Back in Allsvenskan 1994, Hammarby finished 12th in the table, just above the relegation zone, but won the first Swedish Futsal Championship the same year. At the end of the year, Strandh attracted interest from fellow Allsvenskan club IFK Norrköping, but ultimately turned down a move.

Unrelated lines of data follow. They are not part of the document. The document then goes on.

-- ==== Sys2Proof/Tests/Slice0.lean ====
section
/-!
SUPPORT. The model's own tests: ill-formed commands are refused by `wellFormed`, words laid out from the tables of the spec
decode to their operations, and for every statement with hypotheses a small state that meets them, with what one step
leaves where that is quick to compute. `after c s p`: the command answers a next state, and `p` holds of it.
-/

namespace Sys2Proof.Tests

open Sys2Proof Sys2Proof.Machine

set_option Elab.async false

/-- The command answers a next state of which `p` holds. -/
def after (c : Instr) (s : State) (p : State → Bool) : Bool :=
  match exec c s with
  | .next t => p t
  | _ => false

/-- The command changes nothing. -/
def idle (c : Instr) (s : State) : Bool := after c s fun t => decide (t = s)

/-- A state from the module at reset. -/
def mk (f : Module → Module) : State := ⟨[], f Module.reset⟩

/-- Physical tile 0. -/
def t0 : TileIx := 0

/-- A powered tile at a bundle. -/
def tileAt (w : Bundle) (f : Tile → Tile) : Tile := f { Tile.off with tstate := .issue, imem := [(0, w)] }

/-- A powered data plane with tile 0. -/
def withTile (t : Tile) : State := mk (onData fun d => { d with on := true, tiles := [(0, t)] })

/-- A powered data plane. -/
def withData (f : Data → Data) : State := mk (onData fun d => f { d with on := true })

/-- A bundle of four slot words. -/
def bundle (c m t v : W32) : Bundle := c ++ m ++ t ++ v

/-- Tile 0 issues in cycle 10 of a beat. -/
def iss : Issue := Issue.plain t0 10

/-! ### Well-formed commands -/

def msg0 : Msg := ⟨0, 1, 1, 1, 7⟩
def rack : Requester := ⟨0, 1, 0⟩
def cell0 : Cell := ⟨1, 0, false, false, false, 8, List.replicate 16 8, none, 0, [], [], 0⟩
def frame0 : FrameMeas := ⟨0, 0, 0, 0, 0, 0, 0, [0, 0, 0, 0], false, 0, List.replicate 20 0, 0⟩

/-- A command inside each bound that `wellFormed` sets. -/
theorem test_wellFormed :
    ([.vqmx iss ⟨false, 0⟩ 0 0 .e2m1 false 0, .unscheduledPacketArrive 0 [⟨1279, 8, 8⟩] [] .accepted,
      .stackRequest (.other 0 ⟨23, 2, false, 0, 64, .get⟩), .stackTrainStateDone 0 [65],
      .j4Snapshot (List.replicate 64 0), .scarfCellReceive 0 cell0 0 [], .scarfTrainStateDone 0 (.peer ⟨0, 3, 11, 0⟩),
      .scarfTrainStateDone 0 (.lanes (List.replicate 9 0) (List.replicate 9 0)),
      .hostClose { msg0 with engine := 3 }, .loadBegin msg0 0 (List.replicate 160 0), .sysDesc msg0 (List.replicate 45 0),
      .qpOpen msg0 0 0 2, .dataEventAck { msg0 with addr := 2 ^ 128 - 1 } 0 true, .hostTurn msg0 7,
      .turnPhaseDone [⟨63, [], [(0, 1), (5, 2)], 0⟩], .fastDecayEnd 0 [],
      .frameBoundary frame0, .domainForce 0 ⟨2, 5, 0xFFFF⟩ 0 0,
      .envelopeWrite 0 rack 0 (List.replicate 124 0), .sensorConversion [(.meter, .ok 8000), (.supply, .ok 0)],
      .driveLoop [0, 0, 0, 0, 0, 0], .sequencerScheduleWrite Schedule.idle,
      .powerApplied ⟨0, 0, true, true, ⟨[1], [0], [], []⟩⟩, .startStepDone (.blocks [true, true, true, true] 0),
      .startStepDone (.phases [(63, [17])]), .startStepDone (.tiles [1279]), .safetyAlarm (.heard 0 0 []),
      .dictRead ⟨0, rack, 1, 0x2000, 0, 4, 0, List.replicate 48 0⟩, .authorityTable 0 rack 0 (List.replicate 288 0),
      .matrix 0 rack 0 (List.replicate 512 0), .hostPortOtherFrame 0 (.pause 7)] : List Instr).all Instr.wellFormed = true := by
  decide +kernel

/-- Each bound passed by one is refused. -/
theorem test_illFormed :
    ([.vqmx iss ⟨false, 0⟩ 0 0 .bf16 false 0, .vqmx iss ⟨false, 0⟩ 0 0 .int8 false 0,
      .unscheduledPacketArrive 0 [⟨1280, 8, 8⟩] [] .accepted, .unscheduledPacketArrive 0 [⟨0, 9, 8⟩] [] .accepted,
      .unscheduledPacketArrive 0 [⟨0, 8, 9⟩] [] .accepted,
      .stackRequest (.other 0 ⟨24, 2, false, 0, 64, .get⟩), .stackRequest (.other 0 ⟨23, 3, false, 0, 64, .get⟩),
      .stackTrainStateDone 0 [66], .j4Snapshot (List.replicate 63 0), .scarfCellReceive 0 { cell0 with swapLane := 9 } 0 [],
      .scarfCellReceive 0 { cell0 with credits := [] } 0 [], .scarfCellReceive 0 { cell0 with words := List.replicate 9 0 } 0 [],
      .scarfCellReceive 0 { cell0 with units := List.replicate 20 ⟨0, [], none, 0, none⟩ } 0 [],
      .scarfCellReceive 0 { cell0 with units := [⟨0, List.replicate 513 0, none, 0, none⟩] } 0 [],
      .scarfTrainStateDone 0 (.peer ⟨0, 4, 0, 0⟩), .scarfTrainStateDone 0 (.peer ⟨0, 0, 12, 0⟩),
      .scarfTrainStateDone 0 (.lanes [] (List.replicate 9 0)),
      .hostClose { msg0 with engine := 4 }, .hostStart { msg0 with addr := 2 ^ 128 }, .loadBegin msg0 0 [], .sysDesc msg0 [],
      .qpOpen msg0 0 0 3, .hostTurn msg0 8, .turnPhaseDone [⟨64, [], [], 0⟩], .turnPhaseDone [⟨0, [], [(5, 2), (0, 1)], 0⟩],
      .fastDecayEnd 0 (List.replicate 4002 0), .frameBoundary { frame0 with blocks := [] },
      .frameBoundary { frame0 with valves := [] }, .domainForce 0 ⟨0, 32, 0⟩ 0 0, .domainForce 0 ⟨1, 0, 1⟩ 0 0,
      .domainForce 0 ⟨2, 5, 0x10000⟩ 0 0, .domainForce 0 ⟨3, 5, 0⟩ 0 0, .envelopeWrite 0 rack 0 [],
      .sensorConversion [(.meter, .bad), (.meter, .ok 0)], .sensorConversion [(.meter, .ok 8001)], .driveLoop [],
      .sequencerScheduleWrite { Schedule.idle with pump := 101 },
      .sequencerScheduleWrite { Schedule.idle with duties := [] }, .sequencerScheduleWrite { Schedule.idle with fans := [0, 0, 0, 101] },
      .powerApplied ⟨0, 0, true, true, ⟨[2], [], [], []⟩⟩, .mgmtWarmStart true true ⟨[], [2], [], []⟩,
      .startStepDone (.blocks [true] 0), .startStepDone (.prime ⟨false, 0, [], 0, 0⟩), .startStepDone (.phases [(64, [])]),
      .coldStart [.phases [(0, [18])]], .startStepDone (.tiles [1280]),
      .safetyAlarm (.heard 0 0 (List.replicate 65 0)), .dictRead ⟨0, rack, 1, 0x2000, 0, 4, 0, List.replicate 49 0⟩,
      .authorityTable 0 rack 0 [], .matrix 0 rack 0 [], .hostPortOtherFrame 0 (.pause 8)] : List Instr).all
      (fun c => !c.wellFormed) = true := by decide +kernel

/-! ### Slot operations -/

/-- Words of the C slot laid out field by field from the table of R106. -/
def wordsC : List (W32 × COp) :=
  [(0x04064287, .alu 3 4 5 .sra),
   (0x08064FFF, .addi 3 4 (-1)),
   (0x0C064FFF, .andi 3 4 0xFFF),
   (0x10064800, .ori 3 4 0x800),
   (0x143E0001, .xori 31 0 1),
   (0x1806401F, .shli 3 4 31),
   (0x1C064001, .shri 3 4 1),
   (0x20064010, .srai 3 4 16),
   (0x240647FF, .muli 3 4 0x7FF),
   (0x28068000, .movl 3 0x8000),
   (0x2C061234, .movh 3 0x1234),
   (0x30110B00, .cmp 2 4 5 .ltu),
   (0x34111FFF, .cmpi 2 4 .ge (-1)),
   (0x38117800, .plog 2 1 3 .andn),
   (0x40003FFF, .br 0x3FFF),
   (0x44060123, .jal 3 0x123),
   (0x48080000, .jr 4),
   (0x4C080007, .loop 4 7),
   (0x503FC007, .loopi 255 7),
   (0x54000000, .lpop),
   (0x5808000E, .csrr 2 0x0E),
   (0x5C080020, .csrw 2 0x20),
   (0x60000000, .sig),
   (0x64000000, .beat)]

/-- Words of the M slot laid out field by field from the table of R116. -/
def wordsM : List (W32 × MOp) :=
  [(0x04065FFF, .lds 3 2 (-1)),
   (0x08084001, .sts 4 2 1),
   (0x0C3F2601, .ldv 63 2 (.quarter 3) 1),
   (0x0C052800, .ldv 5 2 .full 0),
   (0x100521FF, .stv 5 2 (.quarter 0) (-1)),
   (0x10052800, .stv 5 2 .full 0),
   (0x143CA000, .aaddi 15 2 0x2000),
   (0x183C89C0, .aadd 15 2 4 7),
   (0x1C3C8500, .amov 15 4 5),
   (0x20065000, .aget 3 2 true),
   (0x24291800, .wfill true .scales 2 6),
   (0x280BFFE6, .sarm 2 0xFFF true 3),
   (0x28080046, .sarm 2 1 false 3),
   (0x2C080000, .ureq 2),
   (0x30088380, .xsnd 2 4 1 3),
   (0x3407FFFC, .vext 3 63 511)]

/-- Words of the T slot laid out field by field from the table of R126. -/
def wordsT : List (W32 × TOp) :=
  [(0x04242800, .tcfg true 4 5),
   (0x0804A400, .trow false 2 5 4 0),
   (0x0C200000, .tswp true),
   (0x103FFF00, .tdrn true 63 3 31)]

/-- Words of the V slot laid out field by field from the table of R134. -/
def wordsV : List (W32 × VOp) :=
  [(0x04072095, .vfp 7 8 9 .fnma),
   (0x08072200, .vfn 7 8 .neg),
   (0x0C072098, .vcmp 7 8 9 .ilt),
   (0x102904D8, .vcmpp 5 8 9 .ieq true),
   (0x14072090, .vsel 7 8 9),
   (0x18072000, .vsplat 7 4),
   (0x1C070000, .viota 7),
   (0x20072090, .vperm 7 8 9),
   (0x240723FE, .vrot 7 8 511),
   (0x28072040, .vcvt 7 8 (.into .e4m3)),
   (0x28072380, .vcvt 7 8 (.outOf .int8)),
   (0x2C0722F0, .vsr 7 8 .e2m1 7),
   (0x30072280, .vpack 7 8 .k4Scales),
   (0x34072080, .vunpk 7 8 .b6),
   (0x38072200, .vred 7 8 true),
   (0x3C072258, .vqmx 7 8 .e5m2 true 3),
   (0x40072096, .vqk4 7 8 4 true 3)]


theorem test_wordsC : ∀ x ∈ wordsC, decodeC x.1 = .op x.2 := by decide
theorem test_wordsM : ∀ x ∈ wordsM, decodeM x.1 = .op x.2 := by decide
theorem test_wordsT : ∀ x ∈ wordsT, decodeT x.1 = .op x.2 := by decide
theorem test_wordsV : ∀ x ∈ wordsV, decodeV x.1 = .op x.2 := by decide

/-- Reserved opcodes and reserved field values (R95, R96, R106, R116, R134). -/
theorem test_reserved_words :
    decodeC 0x3C000000 = .reserved ∧ decodeC 0x68000000 = .reserved ∧ decodeM 0x38000000 = .reserved ∧
    decodeT 0x14000000 = .reserved ∧ decodeV 0x44000000 = .reserved ∧ decodeC 0x0400000D = .badField ∧
    decodeC 0x30000180 = .badField ∧ decodeM 0x0C000A00 = .badField ∧ decodeM 0x24180000 = .badField ∧
    decodeV 0x0400000F = .badField ∧ decodeV 0x280001C0 = .badField ∧ decodeV 0x3C000280 = .badField := by decide

/-- What the slot witnesses share: small registers, one loop, two schedule entries (a mesh send and a stack read), one
exchange class, and a legal truss configuration word. -/
def slotTile (w : Bundle) : Tile :=
  tileAt w fun t => { t with
    regs := { t.regs with
      s := [(3, 9), (4, 5), (6, 0x00010002)], a := [(2, 0x1000), (3, 0x1000000040)], p := [(1, true)], loops := [⟨1, 5, 2⟩] }
    xfer := { t.xfer with
      sched := [(1, 0x40000000000000000000000000000000 ||| (100#128 <<< 115)), (4095, 0xC0000000000000000000000000000000 ||| (100#128 <<< 115))]
      classes := [(1, some ⟨2, true, 3, 4, 0x2000, 512, 0x8000⟩)] } }

def slotState (c m t v : W32) : State :=
  mk (onData fun d => { d with
    on := true, tiles := [(0, slotTile (bundle c m t v))], fields := [(0, { Field.off with on := true, mode := .full })] })

/-- Predicate p0, not inverted. -/
def pAlways : Pred := ⟨false, 0⟩

/-- Witness of the slot statements: every word issues on its tile, its slot executes, and no other slot writes. -/
theorem test_slots_issueC : ∀ x ∈ wordsC,
    IssuesC (slotState x.1 0 0 0) iss (decodeBundle (bundle x.1 0 0 0)) pAlways x.2 ∧
      destsM (runM (slotState x.1 0 0 0) iss (decodeBundle (bundle x.1 0 0 0))) = [] ∧
      destsV (runV (slotState x.1 0 0 0) iss (decodeBundle (bundle x.1 0 0 0))) = [] := by
  simp only [IssuesC, Issues, ChunksRead]; decide +kernel
theorem test_slots_issueM : ∀ x ∈ wordsM,
    IssuesM (slotState 0 x.1 0 0) iss (decodeBundle (bundle 0 x.1 0 0)) pAlways x.2 ∧
      destsC (runC (slotState 0 x.1 0 0) iss (decodeBundle (bundle 0 x.1 0 0))) = [] ∧
      destsV (runV (slotState 0 x.1 0 0) iss (decodeBundle (bundle 0 x.1 0 0))) = [] := by
  simp only [IssuesM, Issues, ChunksRead]; decide +kernel
theorem test_slots_issueT : ∀ x ∈ wordsT,
    IssuesT (slotState 0 0 x.1 0) iss (decodeBundle (bundle 0 0 x.1 0)) pAlways x.2 := by
  simp only [IssuesT, Issues, ChunksRead]; decide +kernel
theorem test_slots_issueV : ∀ x ∈ wordsV,
    IssuesV (slotState 0 0 0 x.1) iss (decodeBundle (bundle 0 0 0 x.1)) pAlways x.2 ∧
      destsC (runC (slotState 0 0 0 x.1) iss (decodeBundle (bundle 0 0 0 x.1))) = [] ∧
      destsM (runM (slotState 0 0 0 x.1) iss (decodeBundle (bundle 0 0 0 x.1))) = [] := by
  simp only [IssuesV, Issues, ChunksRead]; decide +kernel

/-- R106's results, worked by hand from s3 = 9 and s4 = 5. -/
theorem test_scalar_results :
    ((wordsC.take 11).zip [5#32, 4#32, 5#32, 0x805#32, 1#32, 0x80000000#32, 2#32, 0#32, 10235#32, 0x8000#32, 0x12340009#32]).all
      (fun x => after (commandC iss pAlways x.1.2) (slotState x.1.1 0 0 0) fun t =>
        decide (readS (tileIn t 0).regs (if x.1.2 = .xori 31 0 1 then 31 else 3) = x.2)) = true := by decide +kernel

/-- A slot command on another bundle than its own does nothing (log 19). -/
theorem test_other_bundle : idle (.sig iss pAlways) (slotState 0x64000000 0 0 0) = true := by decide +kernel

/-- The tile at bundle 5 with a loop stack. -/
def atFive (ls : List LoopEntry) (c m t v : W32) : State :=
  withTile (tileAt 0 fun x => { x with
    imem := [(5, bundle c m t v)], seq := { x.seq with pc := 5 }, regs := { x.regs with loops := ls } })

/-- Witnesses of the next-address statement: a loop that ends elsewhere, one that returns with two passes left, an outer one
that returns when the inner has none left, and loops that are all over. -/
theorem test_next_address :
    (let b := decodeBundle (bundle 0x60000000 0 0 0)
     Drives (.sig iss pAlways) iss b) ∧
    goesOn (.sig) = true ∧
    after (.sig iss pAlways) (atFive [⟨1, 9, 2⟩] 0x60000000 0 0 0) (fun t => (tileIn t 0).seq.pc == 6) = true ∧
    after (.sig iss pAlways) (atFive [⟨1, 5, 2⟩] 0x60000000 0 0 0)
      (fun t => (tileIn t 0).seq.pc == 1 && (tileIn t 0).regs.loops == [⟨1, 5, 1⟩]) = true ∧
    after (.sig iss pAlways) (atFive [⟨1, 5, 1⟩, ⟨0, 5, 3⟩] 0x60000000 0 0 0)
      (fun t => (tileIn t 0).seq.pc == 0 && (tileIn t 0).regs.loops == [⟨0, 5, 2⟩]) = true ∧
    after (.sig iss pAlways) (atFive [⟨1, 5, 1⟩] 0x60000000 0 0 0)
      (fun t => (tileIn t 0).seq.pc == 6 && (tileIn t 0).regs.loops == []) = true :=
  ⟨⟨_, by decide, fun _ => rfl⟩, by decide +kernel⟩

/-- Witness of the statement of suppressed slots: a bundle whose SIG is suppressed by p2, which holds 0. -/
theorem test_suppressed :
    let s := slotState 0x60800000 0 0 0
    let b := decodeBundle (bundle 0x60800000 0 0 0)
    Drives (.sig iss ⟨false, 2⟩) iss b ∧ Issues s iss b ∧ RunsNothing s iss b ∧
      NoLoopEnd (tileIn s 0).seq.pc (tileIn s 0).regs.loops.head?.toList ∧
      after (.sig iss ⟨false, 2⟩) s (fun t => (tileIn t 0).seq.pc == 1 && (tileIn t 0).csr.intStatus == 0) = true ∧
      emptySlot .m b = true ∧ after (.nop iss .m) s (fun t => (tileIn t 0).seq.pc == 1) = true :=
  ⟨⟨_, by decide, fun _ => rfl⟩, by simp only [Issues, ChunksRead, RunsNothing, NoLoopEnd]; decide +kernel⟩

The following season, in 1995, Hammarby was relegated from the first tier, even though the club had brought in players like Dan Sahlin, Kim Bergstrand and Jean-Paul Vonderburg. Pundits blamed manager Tommy Davidsson for opting to play a much to defensive style. He stayed with Hammarby for two more seasons in the second division. The side won a promotion in 1997, but Strandh left the club at the end of the year after not being offered a new contract. Strandh went on unsuccessful trials with Chinese club Guangzhou Apollo and Scottish side Motherwell, but instead continued to play as an amateur in the lower Swedish divisions with local clubs Värtans IK, Bagarmossen & Bellevue IK and FC Café Opera.

==Managerial career==
After his playing career had ended, Strandh was briefly the head coach of Piteå IF's men's team in the Swedish lower division. In 2011, he was appointed as director of football of their women's team in Damallsvenskan, Sweden's highest division. He led Piteå IF to a surprising Swedish Champion title in 2018.